When PAM detects a process crash, traceback, potential memory leak, CPU hog, a full file system, , it automatically collects
logs and saves these logs (along with the core file in applicable cases) as a .tgz file in harddisk:/cisco_support/ or in /misc/disk1/cisco_support/ directory. PAM also generates a syslog message with severity
level as warning, mentioning the respective issue.
The format of the .tgz file is:
PAM-<platform>-<PAM
event>-<node-name>-<PAM
process>-<YYYYMMDD>-<checksum>.tgz .For example,
PAM-asr9k-crash-xr_0_RP0_CPU0-ipv4_rib-2016Aug16-210405.tgz
is the file collected when PAM detects a process crash.
Because PAM assumes
that core files are saved to the default archive folder (harddisk:/ or
/misc/disk1/), you must not modify the location of core archive (by configuring
exception filepath) or remove the core files generated after PAM detects an
event. Else, PAM does not detect the process crash. Also, once reported, the
PAM does not report the same issue for the same process in the same node again.
For the list of
commands used while collecting logs, refer
Files Collected by PAM Tool.
The sections below
describe the main PAM events:
Crash
Monitoring
The PAM monitors
process crash for all nodes, in real time. This is a sample syslog generated
when the PAM detects a process crash:
RP/0/RP0/CPU0:Aug 16 21:04:06.442 : logger[69324]: %OS-SYSLOG-4-LOG_WARNING : PAM detected crash for ipv4_rib on 0_RP0_CPU0.
All necessary files for debug have been collected and saved at
0/RP0/CPU0 : harddisk:/cisco_support/PAM-asr9k-crash-xr_0_RP0_CPU0-ipv4_rib-2016Aug16-210405.tgz
Please copy tgz file out of the router and send to Cisco support. This tgz file will be removed after 14 days.)
Traceback
Monitoring
The PAM monitors
tracebacks for all nodes, in real time. This is a sample syslog generated when
the PAM detects a traceback:
RP/0/RP0/CPU0:Aug 16 21:42:42.320 : logger[66139]: %OS-SYSLOG-4-LOG_WARNING : PAM detected traceback for ipv4_rib on 0_RP0_CPU0.

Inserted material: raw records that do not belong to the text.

/-! ## Double differences (rules R237 to R240) -/

/-- A robot signal with the base record of the same signal and satellite, and the satellite's elevation at the base. -/
structure SigPair where
  rob  : RobotSig
  base : MeasRec
  elev : Int

/-- The satellite of a signal: system and number. -/
def RobotSig.sat (r : RobotSig) : Nat × Nat := (systemOf r.signal, r.sv)

/-- Whether both records have a flag. -/
def SigPair.both (p : SigPair) (bit_ : Nat) : Bool := bits p.rob.flags bit_ 1 == 1 && bits p.base.flags bit_ 1 == 1

/-- Whether SLIP is set on either receiver, or the robot's SLIP_MOD4 has changed (rule R240). -/
def SigPair.slipped (p : SigPair) (links : List Link) : Bool :=
  bits p.rob.flags 3 1 == 1 || bits p.base.flags 3 1 == 1 ||
    (links.any fun l => l.signal == p.rob.signal && l.sv == p.rob.sv && l.mod4 != bits p.rob.flags 4 2)

/-- The signals of a robot epoch that may form double differences (rule R238): base record of the same signal, a valid ephemeris at or above
ELEV_MIN, C/N0 at least CN0_MIN, and code or phase valid on both. -/
def State.usablePairs (s : State) (e : ObsEpoch) (m : MeasSeries) (eph : List EphSat) : List SigPair :=
  e.sigs.filterMap fun r =>
    match m.recs.find? (fun b => b.signal == r.signal && b.sv == r.sv), eph.find? (fun x => x.sys.val == systemOf r.signal && x.sv.toNat == r.sv) with
    | some b, some x =>
      let p : SigPair := ⟨r, b, x.elev⟩
      if x.elev ≥ 1000 * s.rd Reg.CRE_FILT_CFG_ELEV_MIN ∧ r.cn0 ≥ 4 * s.rd Reg.CRE_FILT_CFG_CN0_MIN ∧ (p.both 0 || p.both 1) then some p else none
    | _, _ => none

/-- Places a pair in a list by descending elevation. -/
def placePair (p : SigPair) : List SigPair → List SigPair
  | [] => [p]
  | q :: t => if p.elev > q.elev then p :: q :: t else q :: placePair p t

/-- The satellites of pairs, each once. -/
def satsOf (l : List SigPair) : List (Nat × Nat) := l.foldl (fun a p => if a.contains p.rob.sat then a else a ++ [p.rob.sat]) []

/-- The satellites used (rule R239): at most 48, those with ambiguities in the filter first, then by descending elevation. -/
def chosenSats (f : Filt) (l : List SigPair) : List (Nat × Nat) :=
  let all := satsOf (l.foldl (fun a p => placePair p a) [])
  if all.length ≤ 48 then all
  else
    let has := fun (x : Nat × Nat) => f.amb.any fun a => systemOf a.signal == x.1 && a.sv == x.2
    ((all.filter has) ++ all.filter fun x => !has x).take 48

/-- The reference satellite of a signal code among the pairs used, highest first: the one kept while it is usable, or else the highest
(rule R238). A reference takes part in code and phase. -/
def refPair (f : Filt) (l : List SigPair) (code : Nat) : Option SigPair :=
  let c := l.filter fun p => p.rob.signal == code && p.both 0 && p.both 1
  match AMap.find code f.refs with
  | some sv => (c.find? fun p => p.rob.sv == sv).or c.head?
  | none => c.head?

/-- A double difference: a pair and the reference pair of its signal. -/
structure DoubleDiff where
  pair : SigPair
  ref  : SigPair

/-- The double differences of a robot epoch (rule R238). -/
def doubleDiffs (f : Filt) (l : List SigPair) : List DoubleDiff :=
  l.filterMap fun p =>
    match refPair f l p.rob.signal with
    | some r => if r.rob.sv = p.rob.sv then none else some ⟨p, r⟩
    | none => none

/-- An integer as a number of the engines' input. -/
def enc (i : Int) : Nat := unsigned 64 i

/-- The numbers of a pair. -/
def SigPair.numbers (p : SigPair) : List Nat :=
  [p.rob.signal, p.rob.sv, p.rob.pr, enc p.rob.phaseOfs, p.rob.cn0, p.rob.flags, p.base.k, p.base.pr, enc p.base.phase, p.base.flags, enc p.elev]

/-- The numbers of an ambiguity. -/
def Amb.numbers (a : Amb) : List Nat := [a.sv, a.signal, a.ref, bit a.held, a.value.toNat, a.int_.toNat]

/-- What the filter of a robot works on at an epoch (rule R241): the time since the last epoch in ms, CODE_SIGMA, PHASE_SIGMA and ACC_PSD,
its states, and the double differences with the elevations that weight them. -/
def State.filterInput (s : State) (f : Filt) (e : ObsEpoch) (since : Nat) (dd : List DoubleDiff) : List Nat :=
  [e.gps - since, s.rd Reg.CRE_FILT_CFG_CODE_SIGMA, s.rd Reg.CRE_FILT_CFG_PHASE_SIGMA, s.rd Reg.CRE_FILT_CFG_ACC_PSD] ++ f.state.map BitVec.toNat
    ++ f.cov.map BitVec.toNat ++ f.amb.flatMap Amb.numbers ++ dd.flatMap fun d => d.pair.numbers ++ d.ref.numbers

/-- Whether the innovation of a phase double difference exceeds RESID_LIM, in µm (rule R240). -/
def State.innovates (s : State) (inp : List Nat) (d : DoubleDiff) : Bool :=
  decide (Config.filter 1 (inp ++ d.pair.numbers) > 1000 * s.rd Reg.CRE_AR_LIM_RESID_LIM)

/-- The ambiguities after the restarts of an epoch, at most 144, and the number restarted by an innovation (rules R238, R240, R241). A
restarted ambiguity is new, and not held; one that goes on is expressed against the reference in force. -/
def State.ambiguities (s : State) (f : Filt) (inp : List Nat) (dd : List DoubleDiff) : List Amb × Nat :=
  let ph := (dd.filter fun d => d.pair.both 1).take 144
  let old := fun (d : DoubleDiff) => f.amb.find? fun a => a.signal == d.pair.rob.signal && a.sv == d.pair.rob.sv
  let slip := fun (d : DoubleDiff) => d.pair.slipped f.links || d.ref.slipped f.links
  let value := fun (d : DoubleDiff) => BitVec.ofInt 32 (Config.filter 2 (inp ++ d.pair.numbers))
  let next := fun (d : DoubleDiff) =>
    match old d with
    | some a => if slip d || s.innovates inp d then (⟨a.sv, a.signal, d.ref.rob.sv, false, a.floatOnly, value d, 0⟩ : Amb)
                else { a with ref := d.ref.rob.sv, value := value d }
    | none => ⟨d.pair.rob.sv, d.pair.rob.signal, d.ref.rob.sv, false, systemOf d.pair.rob.signal == 1, value d, 0⟩
  (ph.map next, (ph.filter fun d => (old d).isSome && !slip d && s.innovates inp d).length)

/-- The robot signals followed after an epoch: a lock goes on while phase is valid without a slip. -/
def linksAfter (f : Filt) (e : ObsEpoch) : List Link :=
  (e.sigs.filter fun r => bits r.flags 1 1 == 1).map fun r =>
    let m := bits r.flags 4 2
    let was := f.links.find? fun l => l.signal == r.signal && l.sv == r.sv && l.mod4 == m && bits r.flags 3 1 == 0
    ⟨r.signal, r.sv, m, match was with | some l => l.since | none => e.gps⟩

/-! ## Ambiguity resolution (rule R244) -/

/-- Whether both receivers have resolved the half cycle of a signal and held lock for LOCK_MIN. -/
def State.searchable (s : State) (links : List Link) (e : ObsEpoch) (p : SigPair) : Bool :=
  let min_ := 1000 * s.rd Reg.CRE_AR_CFG_LOCK_MIN
  p.both 2 && decide (p.base.lock ≥ min_) &&
    (links.any fun l => l.signal == p.rob.signal && l.sv == p.rob.sv && decide (e.gps - l.since ≥ min_))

All necessary files for debug have been collected and saved at
0/RP0/CPU0 : harddisk:/cisco_support/PAM-asr9k-traceback-xr_0_RP0_CPU0-ipv4_rib-2016Aug16-214242.tgz
Please copy tgz file out of the router and send to Cisco support. This tgz file will be removed after 14 days.)
Memory Usage
Monitoring
The PAM monitors
the process memory usage for all nodes. The PAM detects potential memory leaks
by monitoring the memory usage trend and by applying a proprietary algorithm to
the collected data. By default, it collects top output on all nodes
periodically at an interval of 30 minutes.
This is a sample
syslog generated when the PAM detects a potential memory leak:
RP/0/RP0/CPU0:Aug 17 05:13:32.684 : logger[67772]: %OS-SYSLOG-4-LOG_WARNING : PAM detected significant memory increase
(from 13.00MB at 2016/Aug/16/20:42:41 to 28.00MB at 2016/Aug/17/04:12:55) for pam_memory_leaker on 0_RP0_CPU0.

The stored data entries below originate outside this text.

/-- The state as a snapshot holds it (rule R478). -/
def State.snapParts (s : State) : List SnapPart :=
  let own := (List.range 256).filterMap fun n =>
    let v := s.rd (Reg.TRP_ROBOT_OWN n)
    if v = 0 then none else some (Fin.ofNat 256 n, Fin.ofNat 3 v)
  [.runs (s.ldr.runs.map fun (x : Run) => ⟨x.cell, x.entry, x.robot, x.first, x.len, x.gslot, x.env⟩),
   .grants s.ldr.grants s.ldr.envFrom, .blocked s.ldr.blocked,
   .counters (s.rd Reg.LDR_GRANTED) (s.rd Reg.LDR_RELEASED) (s.rd Reg.LDR_EXPIRED) (s.rd Reg.LDR_FORCED) s.ldr.grantId,
   .tables (s.rd Reg.TRK_GEN) s.trk.live, .tasks s.trk.tasks, .curves s.gov.live,
   .loops (s.gov.loops.map fun (p : Nat × Loop) =>
     let y := p.2
     (p.1, ⟨Fin.ofNat 7 y.mode.code, y.i, y.u, y.e, y.hasSeq, y.posSeq, y.sample, y.sMeas, y.gslot, y.cls, y.usedEp, y.cmdEp, y.cmdSeq, y.ovr,
       y.winding, y.lastErr⟩)),
   .trapdoor (Fin.ofNat 3 s.trp.fleet.code) own s.holdCause, .roster s.zyp.roster,
   .streams (s.rd Reg.GLB_EPOCH) (s.rd Reg.LNA_ZYP_BOOT) s.zyp.seq, .ops s.zyp.ops]

/-- The numbers that a part of a snapshot carries, in an order of the model's own (log entry 58). -/
def snapNumbers (p : SnapPart) : List Nat :=
  let int := fun (v : Int) => unsigned 64 v
  let time := fun (t : YTime) => [t.sec, t.ns, t.frac]
  let pairs := fun (l : List (Nat × Nat)) => l.flatMap fun x => [x.1, x.2]
  let opt := fun (o : Option Nat) => match o with | some v => [1, v] | none => [0, 0]
  match p with
  | .runs l => l.flatMap fun x => [x.cell, x.entry, x.robot, x.first, x.len, x.gslot, bit x.env]
  | .grants l env => (l.flatMap fun x => [x.1, x.2.grantId, (reqBytes x.2.req).length] ++ reqBytes x.2.req) ++ env.length :: pairs env
  | .blocked l => l
  | .counters a b c d e => [a, b, c, d, e]
  | .tables gen l => gen :: pairs l
  | .tasks l => l.flatMap fun x => [x.1, x.2.st] ++ opt x.2.holder ++ [bit x.2.timer, x.2.entered, x.2.dead, x.2.trans]
  | .curves l => pairs l
  | .loops l => l.flatMap fun x =>
      let y := x.2
      [x.1, y.mode.val, int y.i, int y.u, int y.e, bit y.hasSeq, y.posSeq] ++ time y.sample ++ [y.sMeas, y.gslot, y.cls, y.usedEp] ++ opt y.cmdEp
        ++ [y.cmdSeq, bit y.ovr, bit y.winding, int y.lastErr]
  | .trapdoor fleet own hold => [fleet.val, hold] ++ own.flatMap fun x => [x.1.val, x.2.val]
  | .roster l => l.flatMap fun x => [x.1, x.2.fed, x.2.cls, bit x.2.radio]
  | .streams e b l => [e, b] ++ pairs l
  | .ops l => l.flatMap fun x => [x.1, x.2.opId, x.2.typ, x.2.body.length] ++ x.2.body

/-- The snapshot leaves: each part as SNAP_DATA frames under its section number, then SNAP_END with the number of sections. -/
def State.sendSnapshot (s : State) : State :=
  let l := s.snapParts
  let put := fun (t : State) (x : SnapPart × Nat) => t.linkAll 0x21 [x.2] ((snapNumbers x.1).flatMap (le 8))
  ((l.zip (List.range l.length)).foldl put s).linkSend 0x22 (le 4 l.length)

/-- An epoch after the snapshot point goes to the journal: its INPUT stream and its outcome (rule R479). -/
def State.journalEpoch (s : State) (committed : Bool) : State :=
  match s.twn.journal with
  | some k => { s with twn := { s.twn with journal := some (k + 1) } }.linkAll 0x23 (le 4 (s.rd Reg.GLB_EPOCH) ++ [bit committed]) s.twn.stream
  | none => s

/-- What a commit does for the twin (rules R463, R466, R478, R479): a mirrored active sends COMMIT and a follower drops its
unlisted frames; the first commit after SNAP_REQ is the snapshot point, and later ones go to the journal. -/
def State.twinCommitted (s : State) : State :=
  let n := s.rd Reg.GLB_EPOCH
  if s.follows then
    let mine := fun (o : OwnFrame) => laterEq n o.epoch
    let k := (s.twn.own.filter mine).length
    let t := ({ s with twn := { s.twn with own := s.twn.own.filter fun o => !mine o } }).bumpBy Reg.FJR_UNLISTED Reg.FJR_FAULT_CNT_SAT k
    if t.mode = .twinStandby then t.wr Reg.FJR_LAST_EPOCH n else t
  else
    let t := if s.twn.mirrored then (s.linkSend 0x15 (le 4 n)).wr Reg.FJR_LAST_EPOCH n else s
    if t.twn.snapDue then { t with twn := { t.twn with snapDue := false, journal := some 0 } }.sendSnapshot else t.journalEpoch true

/-- The epoch commits: relaxations, tokens, transitions, loop states, waiting commits; the commands complete and the outputs
leave. -/
def State.commitEpoch (s : State) : State :=
  let list := fun (t : State) => t.epo.taken.zip (List.range t.epo.taken.length)
  let a := ((s.relaxAll (list s)).ldrCommit.trkCommit).govCommit
  let b := a.commitInputs (list a)
  let c := (b.finishInputs b.epo.taken).sendOuts
  let d := { c with zyp := { c.zyp with ops0 := c.zyp.ops }, epo := { c.epo with commits := c.rd Reg.GLB_EPOCH } }
  d.twinCommitted.closeEpoch

/-- The epoch is abandoned (rule R277): its changes are undone and its host inputs wait for the next epoch; a follower drops
those it had from the active. -/
def State.abandonEpoch (s : State) : State :=
  if !s.epo.opened then s
  else
    let a := if s.epo.prepared then { s.trkAbandon.govAbandon with zyp := { s.zyp with ops := s.zyp.ops0 } } else s
    let b := a.ldrAbandon
    let back := b.epo.taken.map fun (e : EpochInput) => { e with res := none }
    let c := b.journalEpoch false
    { c with epo := { b.epo with host := if b.follows then b.epo.host else back ++ b.epo.host, gone := b.epo.goneNow ++ b.epo.gone, stopped := b.epo.stopNow ++ b.epo.stopped,
                                 envs := if b.epo.decided then b.epo.envs0 else b.epo.envs } }.closeEpoch

/-- An overrun epoch (rule R17): abandoned and counted, and a HOLD when the epoch before it was one as well. A follower abandons without
counting, and so does an active whose link is down where only the peer's acknowledgement is missing (rule R473). -/
def State.overrun (s : State) : State :=
  if !s.epo.opened then s
  else if s.follows || (s.twn.linkLost && s.epo.digest) then s.abandonEpoch
  else
    let a := s.abandonEpoch
    let b := (a.bump Reg.GLB_OVERRUN Reg.GLB_FAULT_CNT_SAT).fault Reg.GLB_FAULT_OVERRUN
    let n := s.epo.overruns + 1
    let c := { b with epo := { b.epo with overruns := n } }.tallyOffer 66 n
    if n ≥ 2 ∧ c.mode.fleet then c.raiseFleet false Reg.TRP_HOLD_CAUSE_OVERRUN else c

/-- The mode passes to one in which no epoch commits (rule R558): the epoch in progress is abandoned, waiting table commits
and roster loads take effect, unblocks run, and other commands complete with REFUSED_MODE. -/
def State.leaveCommitting (s : State) : State :=
  let t := s.abandonEpoch
  let u := { t with epo := { t.epo with host := [] } }
  t.epo.host.foldl (fun (x : State) (e : EpochInput) =>
    let done := fun (y : State) (st : Nat) (k : Nat) => match e.cmd with | some c => y.finish c st k 0 | none => y
    match e.kind with
    | .fleet => x.fleetApply
    | .pace => x.paceApply
    | .unblock cell clean => let r := x.unblockNow cell clean; done r.2 r.1 0
    | .roster es =>
      let v := x.rosterStatus es
      done (if v = St.done then x.rosterApply es else x) v (cmdLength e)
    | .go => done x St.refusedMode 32
    | .clear => done x St.refusedMode 32
    | .robotGo _ => done x St.refusedMode 32
    | _ => done x St.refusedMode 0) u

/-! ## Epoch events -/

/-- The lists of the epoch's own later inputs after those up to n are dropped. -/
def dropLists (n : Nat) (m : AMap (List (Nat × RobotOp))) : AMap (List (Nat × RobotOp)) := m.filter fun p => later p.1 n

/-- The first epoch boundary after reset release writes the restart epoch mark to the Tally (rules R27, R532). -/
def State.restartMark (s : State) : State :=
  if !s.tly.restartDue then s
  else
    let e := s.rd Reg.GLB_EPOCH
    let t : State := { s with tly := { s.tly with restartDue := false }, trp := { s.trp with markEpoch := e } }
    t.tallyRecord 4 1 0 0 (le 4 e ++ le 4 t.nvm.held ++ [t.rd Reg.CLK_LAST_MODE_FLUSH_INCOMPLETE, t.rd Reg.CLK_LAST_MODE_PFAIL_STAGE])

/-- A rejoining unit whose READY is acknowledged enters TWIN_STANDBY at the boundary (rule R477). -/
def State.becomeStandby (s : State) : State :=
  if s.mode = .rejoin ∧ s.twn.readyDue ∧ !s.pwr.pfailLatched then (s.enterMode .twinStandby).wr Reg.FJR_STATUS_REJOIN_STATE 0 else s

/-- EPOCH_BOUNDARY (rules R11, R14, R118, R283): an epoch still open has missed its time; a new input set opens, a host loss
of the last epoch becomes a fleet HOLD, and what waited for a boundary takes effect. -/
def epochBoundaryOp (s : State) : State :=
  let a := s.overrun
  let t0 := nextAt a.epochMs a.now a.epo.last
  let b := ((((a.advance t0).wrapBy Reg.GLB_EPOCH 1).rulesApply).restartMark).becomeStandby
  let c := { b with
    epo := { b.epo with opened := true, last := some t0, taken := b.epo.host, host := [], hostDone := 0, goneNow := b.epo.gone, gone := [] },
    ldr := { b.ldr with quar := if b.follows then b.ldr.quar else b.ldr.quar.map fun (q : Quar) => { q with ready := true } },
    hre := { b.hre with lossHold := false },
    twn := { b.twn with mirrored := !b.follows && ((b.twn.mirrored && !b.twn.loneDue) || b.twn.readyDue), loneDue := false,
                        readyDue := false,
                        own := b.twn.own.filter fun (o : OwnFrame) => !later (b.rd Reg.GLB_EPOCH) (o.epoch + 2) } }
  if b.hre.lossHold ∧ c.mode = .fleetRun then c.raiseFleet false Reg.TRP_HOLD_CAUSE_HOST_LOSS else c

/-- Latches at the Release instant what the decisions read (rule R461). -/
def State.latch (s : State) (m : Mode) : State :=
  { s with epo := { s.epo with mode0 := m, fleet0 := s.trp.fleet,
                               stopNow := s.epo.stopped, stopped := [],
                               holdOwn := (List.range 256).filter fun n => s.rd (Reg.TRP_ROBOT_OWN n) != 0 } }

/-- The head of an input entry. -/
def entryBytes (kind : Nat) (data : List Nat) : List Nat := [kind, 0, 0, 0] ++ le 4 data.length ++ data

/-- A ZYP_REF entry. -/
def refEntry (adm : Nat) (o : OwnFrame) : List Nat :=
  entryBytes 2 (le 4 adm ++ le 4 o.src ++ [o.typ, o.port, 0, 0] ++ le 4 o.boot ++ le 4 o.seq ++ le 8 o.hash)

/-- The ZYP frames of the epoch's list in ADM_SEQ order: its operations, and the STATUS frames that belong to it. -/
def State.listFrames (s : State) : List OwnFrame :=
  s.twn.own.filter fun (o : OwnFrame) =>
    if o.op.isSome then s.epo.ops.any fun (x : Nat × RobotOp) => x.1 == o.adm else o.epoch == s.rd Reg.GLB_EPOCH

/-- The 32 bytes of a descriptor (rule R104). -/
def descBytes (d : Desc) : List Nat :=
  [d.opcode.toNat, d.target.toNat, d.flags.toNat, bit d.rsv] ++ le 2 d.tag.toNat ++ le 2 0 ++ le 4 d.length.toNat ++ le 8 d.addr.toNat
    ++ le 4 d.p0.toNat ++ le 4 d.p1.toNat ++ le 4 d.p2.toNat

All necessary files for debug have been collected and saved at
0/RP0/CPU0 : harddisk:/cisco_support/PAM-asr9k-memory_leak-xr_0_RP0_CPU0-pam_memory_leaker-2016Aug17-051332.tgz
(Please copy tgz file out of the router and send to Cisco support. This tgz file will be removed after 14 days.)
CPU
Monitoring
The PAM monitors
CPU usage on all nodes periodically at an interval of 30 minutes. The PAM
reports a CPU hog in either of these scenarios:
-
When a process
constantly consumes high CPU (that is, more than the threshold of 90
percentage)
-
When high CPU
usage lasts for more than 60 minutes
This is a sample
syslog generated when the PAM detects a CPU hog:
RP/0/RP0/CPU0:Aug 16 00:56:00.819 : logger[68245]: %OS-SYSLOG-4-LOG_WARNING : PAM detected CPU hog for cpu_hogger on 0_RP0_CPU0.
All necessary files for debug have been collected and saved at 0/RP0/CPU0 :
harddisk:/cisco_support/PAM-asr9k-cpu_hog-xr_0_RP0_CPU0-cpu_hogger-2016Aug16-005600.tgz
(Please copy tgz file out of the router and send to Cisco support. This tgz file will be removed after 14 days.)

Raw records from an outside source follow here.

-- ==== Sys2Proof/Machine/Rings.lean ====
section
/-! DEFINITION. The Host Ring Engine (chapter 5): doorbells, descriptors, completions, events, MSI-X, credits, the host
claim and host loss. Host memory itself is outside the block; a ring's written and unconsumed entries are in `RingSt`. -/

namespace Sys2Proof.Machine

/-! ## Rings -/

/-- Whether the device may write to host memory: a claim is in force, the link is up and Bus Master Enable is set (rules R117, R118). -/
def State.canWrite (s : State) : Bool := s.hre.claimed && s.busOpen

/-- PCIE_CLKREQ_N is driven low whenever the main domain runs (rule R94). -/
def State.clkreqLow (s : State) : Bool := s.pwr.mainPowered

/-! ## Configuration space (rules R93, R119) -/

/-- Device ID. -/
def pcieDeviceId : Nat := 0x9620
/-- Class code. -/
def pcieClass : Nat := 0x118000
/-- Revision ID: the stepping of GLB_ID. -/
def pcieRevision : Nat := 0x00B19620 / 16777216

/-- The identity a configuration request finds: Device ID, class code and revision ID; none while the request is completed with
Configuration Request Retry Status, or with PCIE_PERST_N asserted (rule R119). -/
def State.configIdentity (s : State) : Option (Nat × Nat × Nat) :=
  if s.hre.served && !s.hre.perst then some (pcieDeviceId, pcieClass, pcieRevision) else none

/-- The read request size in force: larger programmed values act as 512 bytes (rule R93). -/
def PcieCfg.readSize (p : PcieCfg) : Nat := min 512 p.readReq

/-! ## The shadow block (rules R98 to R101) -/

/-- STATE as the shadow block and ATTN_STATE show it: mode code, fleet state, host claimed (rules R98, R126). -/
def State.stateWord (s : State) : Nat := s.mode.code + 16 * s.trp.fleet.code + 64 * bit s.hre.claimed

/-- The shadow word of ring n: the session with LIMIT, or with the producer index (rule R99). -/
def State.shadowWord (s : State) (n : Nat) : Nat :=
  (if s.rd (Reg.HRE_RING_CFG_TYPE n) ≤ 2 then (s.ring n).limit else (s.ring n).index) + 65536 * s.hre.session

/-- PENDING: bit n is set while completion or event ring n holds entries beyond the host's head (rule R98). -/
def State.pendingBits (s : State) : Nat := (s.hre.rings.map fun (p : Nat × RingSt) => if p.2.entries.isEmpty then 0 else 2 ^ p.1).sum

/-- The shadow word of ring n, and then PENDING, are written while the device may write (rules R101, R118). -/
def State.showRing (s : State) (n : Nat) : State :=
  if s.canWrite then
    { s with hre := { s.hre with shadow := { s.hre.shadow with words := AMap.put n (s.shadowWord n) 0 s.hre.shadow.words, pend := s.pendingBits } } }
  else s

/-- The header of the shadow block is written while the device may write (rules R98, R101). -/
def State.showHeader (s : State) : State :=
  if s.canWrite then
    { s with hre := { s.hre with shadow := { s.hre.shadow with pend := s.pendingBits, devAlive := s.hre.devAlive, epoch := s.rd Reg.GLB_EPOCH,
                                                               state := s.stateWord, time := s.now } } }
  else s

/-- TYPE of ring n. -/
def State.ringType (s : State) (n : Nat) : Nat := s.rd (Reg.HRE_RING_CFG_TYPE n)

/-- Whether ring n is enabled as a submission ring. -/
def State.isSub (s : State) (n : Nat) : Bool := s.on (Reg.HRE_RING_CFG_ENABLE n) && decide (s.ringType n ≤ 2)

/-- Size of ring n in entries. -/
def State.ringSize (s : State) (n : Nat) : Nat := 2 ^ s.rd (Reg.HRE_RING_CFG_SIZE_LOG2 n)

/-- The allotment in force for ring n: until BOOT completes, ring 0 is capped at 8 and the other rings get none (rule
R119). -/
def State.allot (s : State) (n : Nat) : Nat :=
  let a := s.rd (Reg.HRE_RING_CREDIT_ALLOT n)
  if s.on Reg.HRE_STATUS_BOOT_CAP then (if n = 0 then min a 8 else 0) else a

/-- Ring n halts with a status (rules R112, R122). -/
def State.haltRing (s : State) (n status : Nat) : State :=
  (s.setRing n { s.ring n with st := .halted, lastErr := status }).fault Reg.HRE_FAULT_RING_HALTED

/-- OUTSTANDING of ring n (rule R111). -/
def State.outstanding (s : State) (n : Nat) : Nat := ((s.ring n).given + 4294967296 - (s.ring n).returned % 4294967296) % 4294967296

/-- Advances LIMIT of submission ring n toward its return point plus its allotment; it never moves backward, and stands while the ring
drains (rules R110, R111, R121). -/
def State.raiseLimit (s : State) (n : Nat) : State :=
  let g := s.ring n
  let target := (g.retPoint + s.allot n) % 65536
  let d := idxDiff target g.limit
  if d < 32768 ∧ g.st ≠ .draining then (s.setRing n { g with limit := target, given := (g.given + d) % 4294967296 }).showRing n else s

RP/0/RP0/CPU0:Jun 21 15:33:54.517 : logger[69042]: %OS-SYSLOG-1-LOG_ALERT : PAM detected ifmgr is hogging CPU on 0_RP0_CPU0!
File System
Monitoring
The PAM monitors
disk usage on all nodes periodically at an interval of 30 minutes. This is a
sample syslog generated when the PAM detects that a file system is full:
RP/0/RP0/CPU0:Jun 20 13:59:04.986 : logger[66125]: %OS-SYSLOG-4-LOG_WARNING : PAM detected /misc/config is full on 0_1_CPU0
(please clean up to avoid any fault caused by this). All necessary files for debug have been collected and saved at
0/RP0/CPU0 : harddisk:/cisco_support/PAM-asr9k-disk_usage-xr_0_1_CPU0-2016Jun20-135904.tgz
(Please copy tgz file out of the router and send to Cisco support. This tgz file will be removed after 14 days.)